As the market rally continues, Bitwise’s CIO has outlined some of the bullish catalysts that he believes the market is overlooking and could send the crypto market prices substantially higher in the coming months and years.
Hougan highlighted that there’s “a lot to be excited about” now, including crypto regulation and legislation moving in a positive direction, stablecoins gaining momentum, corporate crypto purchases soaring, exchange-traded funds (ETFs) experiencing remarkable adoption, and the “much-needed altcoin energy” being injected into the broader crypto market by Ethereum’s (ETH) rally.

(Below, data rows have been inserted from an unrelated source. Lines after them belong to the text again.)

-- ==== Sys2Proof/Syntax.lean ====
section
/-! DEFINITION. The commands of the block: one constructor per row of the table of operations and events, in the
table's order, with the row's operands. The docstring of a constructor names its row and the rule that governs it. -/

namespace Sys2Proof

/-- The agents that execute Zizil: sequencer `nn` of compute die `cd`, or Hazia core `k` (01 R15, R16). -/
inductive CoreId where
  | sycen (cd : Fin 4) (nn : Fin 24)
  | hazia (k : Fin 64)
deriving DecidableEq, Repr

/-- The immediate-extension prefixes E0h and E1h (07 R182). -/
inductive ImmExt where
  | none | bytes4 | bytes8
deriving DecidableEq, Repr

/-- The prefixes of an instruction (07 R182). `type` is the format byte that follows EFh. -/
structure Pfx where
  ext : ImmExt
  pred : Option (Fin 8)
  nt : Bool
  ar : Bool
  upper : Bool
  type : Option Byte
deriving DecidableEq, Repr

/-- An instruction without prefixes. -/
def Pfx.plain : Pfx := { ext := .none, pred := none, nt := false, ar := false, upper := false, type := none }

/-- An operand that is an A or a D register ("X" of 07 R192). D registers are named 0-31; 16-31 carry U = 1 (R184). -/
inductive XReg where
  | a (n : Fin 16)
  | d (n : Fin 32)
deriving DecidableEq, Repr

/-- The register operand of a customer instruction (07 R195). -/
inductive AnyReg where
  | a (n : Fin 16)
  | d (n : Fin 32)
  | v (n : Fin 32)
  | p (n : Fin 8)
deriving DecidableEq, Repr

/-- The address modes of a memory operand (07 R187). -/
inductive AddrMode where
  | base
  | disp16 (disp : BitVec 16)
  | disp32 (disp : BitVec 32)
  | index (k : Fin 32) (scale : Fin 4)
deriving DecidableEq, Repr

/-- A memory operand: the base register and the address mode (07 R187). -/
structure MemOp where
  base : Fin 16
  mode : AddrMode
deriving DecidableEq, Repr

/-- The second operand of the shifts of A registers: an i8 or a D register (07 R192). -/
inductive ShiftCount where
  | imm (i : Byte)
  | reg (k : Fin 32)
deriving DecidableEq, Repr

/-- The source of `ADDA` and `MOVA`: a register, or an immediate in its encoded form (07 R192). -/
inductive XImm where
  | reg (x : XReg)
  | imm (i : Word)
deriving DecidableEq, Repr

/-- The count of `LOOP`: an immediate in its encoded form, or a D register (07 R192). -/
inductive LoopCount where
  | imm (i : Word)
  | reg (k : Fin 32)
deriving DecidableEq, Repr

/-- The displacement of `BR`: 2 or 4 bytes (07 R192). -/
inductive BrDisp where
  | d16 (d : BitVec 16)
  | d32 (d : BitVec 32)
deriving DecidableEq, Repr

/-- The width of a scalar load or store: `.B`, `.H`, `.W`, `.D` (07 R192). -/
inductive MemWidth where
  | b | h | w | d
deriving DecidableEq, Repr

/-- What the decoder met when it refuses an instruction (07 R181, R184 to R190; 06 R153). -/
inductive IllegalForm where
  | reservedOpcode | prefixes | specifier | reservedField | tooLong
deriving DecidableEq, Repr

/-- The condition that an instruction fetch meets (09 R225 item 1). -/
inductive FetchCondition where
  | address | segment (outside : Bool) | page | bus
deriving DecidableEq, Repr

/-- A partition: compute die, cluster, array and lead quadrant (03 R76, R93). -/
structure PartId where
  cd : Fin 4
  cl : Fin 24
  arr : Fin 4
  q : Fin 4
deriving DecidableEq, Repr

/-- A tile of a cluster (01 R16). -/
structure TileId where
  cd : Fin 4
  cl : Fin 24
  t : Fin 16
deriving DecidableEq, Repr

/-- The engines of a compute die (11 R272). -/
inductive EngineKind where
  | txe | sel | gse | rand | cre | tre | lze
deriving DecidableEq, Repr

/-- An engine of a compute die. -/
structure EngineId where
  cd : Fin 4
  kind : EngineKind
deriving DecidableEq, Repr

Hougan listed governments potentially purchasing Bitcoin (BTC) as the first key catalyst not priced in. He explained that “The Three Horsemen of Bitcoin Demand” for this year were ETFs, corporations, and governments, but only the first two have delivered.

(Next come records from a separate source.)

-- ==== Sys2Proof/Machine/RegMap.lean ====
section
/-! DEFINITION. The registers of the module and where each lies in the windows of its dies (01 R22, R24, R28 and the register
blocks of every chapter). Offsets that name no register are reserved. -/

namespace Sys2Proof.Machine

/-- A register: its name and its instance. -/
inductive Reg where
  | devid (die : Nat)
  | mcstat (die : Nat)
  | mcack (die : Nat)
  | mcrec (die i w : Nat)
  | modpwr
  | cdpwr (d : Fin 4)
  | sistat
  | sictl
  | siactgen
  | sishdgen
  | tctl
  | tstat
  | tbar
  | tbarstat
  | tred
  | tredctl
  | tnotq
  | tredres (i : Nat)
  | tndeliv (d : Nat)
  | tpstat (p : Fin 8)
  | snapctl
  | snapstat
  | snapcommit
  | snapprog
  | cbwstat
  | rollepoch
  | takeover
  | xferctl
  | snapward
  | rovl (i : Nat)
  | hirte (n : Nat)
  | hipi
  | pciestat
  | ridctx (i : Nat)
  | segbase (e : EtuId) (i : Nat)
  | seglimit (e : EtuId) (i : Nat)
  | segperm (e : EtuId) (i : Nat)
  | ctxtable (e : EtuId) (c : Nat)
  | etuctl (e : EtuId)
  | etustat (e : EtuId)
  | fbbase (e : EtuId)
  | fbctl (e : EtuId)
  | fbstat (e : EtuId)
  | fbdone (e : EtuId)
  | wdbase (e : EtuId)
  | wdlimit (e : EtuId)
  | withdraw (e : EtuId)
  | wdstat (e : EtuId)
  | mvring (m : MoverId)
  | mvctl (m : MoverId)
  | mvstat (m : MoverId) (i : Nat)
  | sealstat (b : MemBlockId)
  | seallast (b : MemBlockId)
  | remapctl (b : MemBlockId)
  | retq (b : MemBlockId)
  | secmd (b : MemBlockId)
  | sestart (b : MemBlockId)
  | secount (b : MemBlockId)
  | sebuf (b : MemBlockId)
  | sestat (b : MemBlockId)
  | remapstat (b : MemBlockId) (i : Nat)
  | remaplast (b : MemBlockId) (i : Nat)
  | therm (b : MemBlockId) (i : Nat)
  | srseed (d : Fin 4) (c : Nat)
  | arrcfg (d : Fin 4) (cl : Fin 24) (a : Fin 4)
  | arrrep (d : Fin 4) (cl : Fin 24) (a : Fin 4)
  | qstat (p : PartId)
  | qctl (p : PartId)
  | qfrz (p : PartId)
  | qpost (p : PartId)
  | qfree (p : PartId)
  | qseq (p : PartId)
  | qrej (p : PartId)
  | qcplbase (p : PartId)
  | qcplidx (p : PartId)
  | tilestat (t : TileId)
  | tilectl (t : TileId)
  | seqdb (d : Fin 4) (cl : Fin 24)
  | seqrun (d : Fin 4) (cl : Fin 24)
  | seqstat (d : Fin 4) (cl : Fin 24)
  | seqpc (d : Fin 4) (cl : Fin 24)
  | epost (e : EngineId)
  | efree (e : EngineId)
  | estat (e : EngineId)
  | erej (e : EngineId)
  | ectl (e : EngineId)
  | epostx (e : EngineId) (c : Nat)
  | ecplbase (e : EngineId) (c : Nat)
  | ecplidx (e : EngineId) (c : Nat)
  | comstat (d : Fin 4)
  | fpstat (p : Fin 12)
  | fpdrop (p : Fin 12)
deriving DecidableEq, Repr

/-- The ETU block (12 R297). -/
def etuReg (e : EtuId) (o : Nat) : Option Reg :=
  let c := o / 0x100
  let r := o % 0x100
  if o < 0x4000 then
    if r < 0xC0 then
      let i := 8 * c + r / 0x18
      match r % 0x18 with
      | 0x00 => some (.segbase e i)
      | 0x08 => some (.seglimit e i)
      | 0x10 => some (.segperm e i)
      | _ => none
    else if r = 0xC0 then some (.ctxtable e c)
    else none
  else match o with
  | 0x4000 => some (.etuctl e)
  | 0x4008 => some (.etustat e)
  | 0x4100 => some (.fbbase e)
  | 0x4108 => some (.fbctl e)
  | 0x4110 => some (.fbstat e)
  | 0x4118 => some (.fbdone e)
  | 0x4200 => some (.wdbase e)
  | 0x4208 => some (.wdlimit e)
  | 0x4210 => some (.withdraw e)
  | 0x4218 => some (.wdstat e)
  | _ => none

/-- The block of a mover channel (12 R288). -/
def moverReg (m : MoverId) (o : Nat) : Option Reg :=
  match o with
  | 0x00 => some (.mvring m)
  | 0x08 => some (.mvctl m)
  | 0x10 => some (.mvstat m 0)
  | 0x18 => some (.mvstat m 1)
  | 0x20 => some (.mvstat m 2)
  | _ => none

/-- The memory block (14 R340). -/
def memReg (b : MemBlockId) (o : Nat) : Option Reg :=
  let sensors := match b with
    | .mb _ => 4
    | .hd => 12
  if 0x200 ≤ o ∧ o < 0x220 then some (.remapstat b ((o - 0x200) / 8))
  else if 0x240 ≤ o ∧ o < 0x260 then some (.remaplast b ((o - 0x240) / 8))
  else if 0x300 ≤ o ∧ o < 0x300 + 8 * sensors then some (.therm b ((o - 0x300) / 8))
  else match o with
  | 0x000 => some (.sealstat b)
  | 0x008 => some (.seallast b)
  | 0x010 => some (.remapctl b)
  | 0x018 => some (.retq b)
  | 0x100 => some (.secmd b)
  | 0x108 => some (.sestart b)
  | 0x110 => some (.secount b)
  | 0x118 => some (.sebuf b)
  | 0x120 => some (.sestat b)
  | _ => none

/-- The machine-check block of a die (18 R433). -/
def mcReg (die o : Nat) : Option Reg :=
  if o = 0 then some (.mcstat die)
  else if o = 8 then some (.mcack die)
  else if 0x100 ≤ o ∧ o < 0x500 then some (.mcrec die ((o - 0x100) / 0x40) (o % 0x40 / 8))
  else none

/-- The Tether block (15 R383). -/
def tetherReg (o : Nat) : Option Reg :=
  if 0x80 ≤ o ∧ o < 0xA0 then some (.tredres ((o - 0x80) / 8))
  else if 0xC0 ≤ o ∧ o < 0xE0 then some (.tndeliv ((o - 0xC0) / 8))
  else if 0x100 ≤ o ∧ o < 0x140 then some (.tpstat (Fin.ofNat 8 ((o - 0x100) / 8)))
  else match o with
  | 0x00 => some .tctl
  | 0x08 => some .tstat
  | 0x10 => some .tbar
  | 0x18 => some .tbarstat
  | 0x20 => some .tred
  | 0x28 => some .tredctl
  | 0x30 => some .tnotq
  | _ => none

/-- The snapshot block (16 R407). -/
def snapReg (o : Nat) : Option Reg :=
  if 0x100 ≤ o ∧ o < 0x300 then some (.rovl ((o - 0x100) / 8))
  else match o with
  | 0x00 => some .snapctl
  | 0x08 => some .snapstat
  | 0x10 => some .snapcommit
  | 0x18 => some .snapprog
  | 0x20 => some .cbwstat
  | 0x28 => some .rollepoch
  | 0x30 => some .takeover
  | 0x38 => some .xferctl
  | 0x40 => some .snapward
  | _ => none

/-- The HD window. `o` is a multiple of 8. -/
def hdReg (o : Nat) : Option Reg :=
  if o = 0 then some (.devid 0)
  else if 0x40000 ≤ o ∧ o < 0x50000 then mcReg 0 (o - 0x40000)
  else if 0x100000 ≤ o ∧ o < 0x200000 then etuReg .hd (o - 0x100000)
  else if 0x200000 ≤ o ∧ o < 0x201000 then moverReg (.host (Fin.ofNat 16 (o / 0x100))) (o % 0x100)
  else if 0x300000 ≤ o ∧ o < 0x400000 then memReg .hd (o - 0x300000)
  else if 0x800000 ≤ o ∧ o < 0xA00000 then tetherReg (o - 0x800000)
  else if 0xA00000 ≤ o ∧ o < 0xC00000 then snapReg (o - 0xA00000)
  else if 0xC00000 ≤ o ∧ o < 0xC02000 then some (.hirte ((o - 0xC00000) / 8))
  else if 0xD00100 ≤ o ∧ o < 0xD00200 then some (.ridctx ((o - 0xD00100) / 8))
  else match o with
  | 0x10000 => some .sistat
  | 0x10008 => some .sictl
  | 0x10010 => some .siactgen
  | 0x10018 => some .sishdgen
  | 0x50000 => some .modpwr
  | 0xC02000 => some .hipi
  | 0xD00000 => some .pciestat
  | _ => none

/-- The blocks of the arrays and their quadrants (03 R97, 05 R129). -/
def arrayReg (d : Fin 4) (o : Nat) : Option Reg :=
  let cl : Fin 24 := Fin.ofNat 24 (o % 0x80000 / 0x4000)
  let a : Fin 4 := Fin.ofNat 4 (o / 0x1000)
  let r := o % 0x1000
  if 24 ≤ o % 0x80000 / 0x4000 then none
  else if o < 0x80000 then
    let p : PartId := { cd := d, cl := cl, arr := a, q := Fin.ofNat 4 ((r - 0x100) / 0x20) }
    if r = 0 then some (.arrcfg d cl a)
    else if r = 8 then some (.arrrep d cl a)
    else if 0x100 ≤ r ∧ r < 0x180 then
      match r % 0x20 with
      | 0x00 => some (.qstat p)
      | 0x08 => some (.qctl p)
      | 0x10 => some (.qfrz p)
      | _ => none
    else none
  else
    let p : PartId := { cd := d, cl := cl, arr := a, q := Fin.ofNat 4 (r / 0x100) }
    if 0x400 ≤ r then none
    else match r % 0x100 with
    | 0x00 => some (.qpost p)
    | 0x08 => some (.qfree p)
    | 0x10 => some (.qseq p)
    | 0x18 => some (.qrej p)
    | 0x20 => some (.qcplbase p)
    | 0x28 => some (.qcplidx p)
    | _ => none

/-- The kind of an engine by its index (11 R272). -/
def engineOf : Nat → Option EngineKind
  | 0 => some .txe
  | 1 => some .sel
  | 2 => some .gse
  | 3 => some .rand
  | 4 => some .cre
  | 5 => some .tre
  | 6 => some .lze
  | _ => none

/-- The block of an engine (11 R272). -/
def engineReg (e : EngineId) (o : Nat) : Option Reg :=
  if 0x100 ≤ o ∧ o < 0x300 then some (.epostx e ((o - 0x100) / 8))
  else if 0x400 ≤ o ∧ o < 0x600 then some (.ecplbase e ((o - 0x400) / 8))
  else if 0x600 ≤ o ∧ o < 0x800 then some (.ecplidx e ((o - 0x600) / 8))
  else match o with
  | 0x00 => some (.epost e)
  | 0x08 => some (.efree e)
  | 0x10 => some (.estat e)
  | 0x18 => some (.erej e)
  | 0x20 => some (.ectl e)
  | _ => none

/-- The register part of a CD window. `o` is a multiple of 8. -/
def cdReg (d : Fin 4) (o : Nat) : Option Reg :=
  if o = 0 then some (.devid (d.val + 1))
  else if 0x40000 ≤ o ∧ o < 0x50000 then mcReg (d.val + 1) (o - 0x40000)
  else if o = 0x50000 then some (.cdpwr d)
  else if 0x1800000 ≤ o ∧ o < 0x1800200 then some (.srseed d ((o - 0x1800000) / 8))
  else if 0x2000000 ≤ o ∧ o < 0x2100000 then arrayReg d (o - 0x2000000)
  else if 0x2100000 ≤ o ∧ o < 0x2118000 then
    let cl : Fin 24 := Fin.ofNat 24 ((o - 0x2100000) / 0x1000)
    let r := o % 0x1000
    if r < 0x80 then some (.tilestat { cd := d, cl := cl, t := Fin.ofNat 16 (r / 8) })
    else if r < 0x100 then some (.tilectl { cd := d, cl := cl, t := Fin.ofNat 16 (r / 8) })
    else none
  else if 0x2200000 ≤ o ∧ o < 0x2201800 then
    let cl : Fin 24 := Fin.ofNat 24 ((o - 0x2200000) / 0x100)
    match o % 0x100 with
    | 0x00 => some (.seqdb d cl)
    | 0x08 => some (.seqrun d cl)
    | 0x10 => some (.seqstat d cl)
    | 0x18 => some (.seqpc d cl)
    | _ => none
  else if 0x2300000 ≤ o ∧ o < 0x2370000 then (engineOf ((o - 0x2300000) / 0x10000)).bind (fun k => engineReg ⟨d, k⟩ (o % 0x10000))
  else if o = 0x2380000 then some (.comstat d)
  else if 0x2400000 ≤ o ∧ o < 0x2500000 then etuReg (.cd d) (o - 0x2400000)
  else if 0x2500000 ≤ o ∧ o < 0x2503000 then
    moverReg (.cluster d (Fin.ofNat 24 ((o - 0x2500000) / 0x200)) (Fin.ofNat 2 (o / 0x100))) (o % 0x100)
  else if 0x2600000 ≤ o ∧ o < 0x2601000 then moverReg (.bulk d (Fin.ofNat 16 (o / 0x100))) (o % 0x100)
  else if 0x2700000 ≤ o ∧ o < 0x2700300 then
    let p : Fin 12 := Fin.ofNat 12 (3 * d.val + (o - 0x2700000) / 0x100)
    match o % 0x100 with
    | 0x00 => some (.fpstat p)
    | 0x08 => some (.fpdrop p)
    | _ => none
  else none

/-- An MB window. `o` is a multiple of 8. -/
def mbReg (d : Fin 4) (o : Nat) : Option Reg :=
  if o = 0 then some (.devid (d.val + 5))
  else if 0x40000 ≤ o ∧ o < 0x50000 then mcReg (d.val + 5) (o - 0x40000)
  else if 0x10000 ≤ o ∧ o < 0x20000 then memReg (.mb d) (o - 0x10000)
  else none

/-- The SHADOW load window of HD (02 R58). -/
def loadWindowAt (o : Nat) : Bool := decide (0x400000 ≤ o) && decide (o < 0x800000)

end Sys2Proof.Machine
end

In the memo, Hougan affirmed that, based on the conversations he is having at Bitwise, countries and central banks “are moving,” albeit slowly, clarifying that he doesn’t believe “there will be a rush of national announcements by year-end,” but suspects there will be enough to “establish this as a major potential catalyst for 2026. That realization alone could push prices substantially higher.”
Bitcoin trading near all-time highs while interest rates hover near historical highs is unusual, the Bitwise CIO said when discussing the second factor. Despite investors having priced in multiple rate cuts by year’s end, he asserted that the market is missing a much bigger story.

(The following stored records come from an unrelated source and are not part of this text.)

-- ==== Sys2Proof/Machine/Lz4.lean ====
section
/-! DEFINITION. Compressed streams: chunk headers, and the LZ4 block format by its published definition (11 R287;
log entry 14). -/

namespace Sys2Proof.Machine

/-! ## LZ4 blocks -/

/-- The bytes of a length beyond 15: each 255 goes on. -/
def lz4Length : List Byte → Option (Nat × List Byte)
  | [] => none
  | b :: bs =>
    if b = 255 then (lz4Length bs).map (fun x => (x.1 + 255, x.2))
    else some (b.toNat, bs)

/-- A length of a sequence: a nibble, continued by bytes where it is 15. -/
def lz4Field (nibble : Nat) (bs : List Byte) : Option (Nat × List Byte) :=
  if nibble = 15 then (lz4Length bs).map (fun x => (x.1 + 15, x.2)) else some (nibble, bs)

/-- Append `n` bytes of a match at a distance to the output, which is held in reverse. -/
def lz4Copy (dist : Nat) : Nat → List Byte → List Byte
  | 0, out => out
  | n + 1, out => lz4Copy dist n (nth 0 out (dist - 1) :: out)

/-- Decode sequences; the output is held in reverse with its length, `lastMatch` is where the last match starts. The last
sequence is literals alone, of at least 5 bytes after a match, and a match starts at least 12 bytes before the end. -/
def lz4Seqs : Nat → Option Nat → List Byte → Nat → List Byte → Option (List Byte)
  | 0, _, _, _, _ => none
  | fuel + 1, lastMatch, out, len, bs =>
    match bs with
    | [] => none
    | t :: r =>
      match lz4Field (t.toNat / 16) r with
      | none => none
      | some (lits, r1) =>
        if r1.length < lits then none
        else
          let out1 := (r1.take lits).reverse ++ out
          let len1 := len + lits
          match r1.drop lits with
          | [] =>
            match lastMatch with
            | none => some out1.reverse
            | some m => if 5 ≤ lits ∧ m + 12 ≤ len1 then some out1.reverse else none
          | [_] => none
          | o0 :: o1 :: r2 =>
            let dist := o0.toNat + 256 * o1.toNat
            if dist = 0 ∨ len1 < dist then none
            else match lz4Field (t.toNat % 16) r2 with
            | none => none
            | some (ml, r3) => lz4Seqs fuel (some len1) (lz4Copy dist (ml + 4) out1) (len1 + ml + 4) r3

/-- The bytes that a valid LZ4 block stands for. -/
def lz4Decode (block : List Byte) : Option (List Byte) := lz4Seqs (block.length + 1) none [] 0 block

/-! ## Chunks (11 R287) -/

/-- Bytes of a chunk of the input. -/
def chunkSize : Nat := 65536

/-- The bytes padded with zeros to a multiple of 16. -/
def pad16 (b : List Byte) : List Byte := b ++ List.replicate ((16 - b.length % 16) % 16) 0

/-- A chunk with its header: stored unless the LZ4 block is smaller. What the block's bytes are is not given: a free value,
taken as a block only where it decodes to the chunk (log entry 14). -/
def compressChunk (raw : List Byte) : List Byte :=
  let block := Config.lz4Block raw
  let lz := decide (block.length < raw.length) && decide (lz4Decode block = some raw)
  let payload := if lz then block else raw
  leBytes 4 raw.length ++ leBytes 4 payload.length ++ leBytes 4 (crc32c raw) ++ [if lz then 1 else 0] ++ List.replicate 3 0
    ++ pad16 payload

/-- A chunk header: `RAWLEN`, `PAYLEN`, CRC, method and reserved bits. -/
structure ChunkHeader where
  rawLen : Nat
  payLen : Nat
  crc : Nat
  method : Nat
  reserved : Nat
deriving DecidableEq, Repr

def parseChunk (b : List Byte) : ChunkHeader :=
  let x := leNat (b.take 16)
  { rawLen := bits x 0 32, payLen := bits x 32 32, crc := bits x 64 32, method := bits x 96 8, reserved := bits x 104 24 }

/-- A header that COMPRESS can write. -/
def ChunkHeader.legal (h : ChunkHeader) : Bool :=
  decide (h.rawLen ≤ chunkSize) && decide (h.method ≤ 1) && decide (h.reserved = 0)

/-- The padded length of the payload. -/
def ChunkHeader.padded (h : ChunkHeader) : Nat := (h.payLen + 15) / 16 * 16

/-- The raw bytes of a chunk from its payload: none where the block, the length or the CRC does not fit. -/
def ChunkHeader.expand (h : ChunkHeader) (payload : List Byte) : Option (List Byte) :=
  match (if h.method = 0 then some payload else lz4Decode payload) with
  | none => none
  | some raw => if raw.length = h.rawLen ∧ crc32c raw = h.crc then some raw else none

end Sys2Proof.Machine
end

Hougan also underscored the diminishing volatility trend as a third potential catalyst, as both BTC’s volatility and the rate at which its volatility is changing have fallen dramatically since the launch of spot Bitcoin ETFs in January 2024.
The growth of ETFs and corporate purchases injected new types of buyers into the crypto market, and advances on the regulatory and legislative side dramatically reduced risk in the market. I suspect this is the “new normal” for bitcoin. It is now roughly as volatile as high-volatility tech stocks, like Nvidia.
Lastly, he suggested that a comeback of Initial Coin Offerings (ICOs) could be around the corner, bringing a wave of new capital. Hougan argued that ICOs have had a terrible reputation since 2018, which led most investors and observers to write them off “as damaged goods.”
“Markets don’t rise on good news. They rise on good news that is not priced in,” he affirmed, concluding that “the market in general underappreciates the scale of the bull market taking place in crypto. But I also think it’s overlooking some specific catalysts that will play out in the months and years to come.”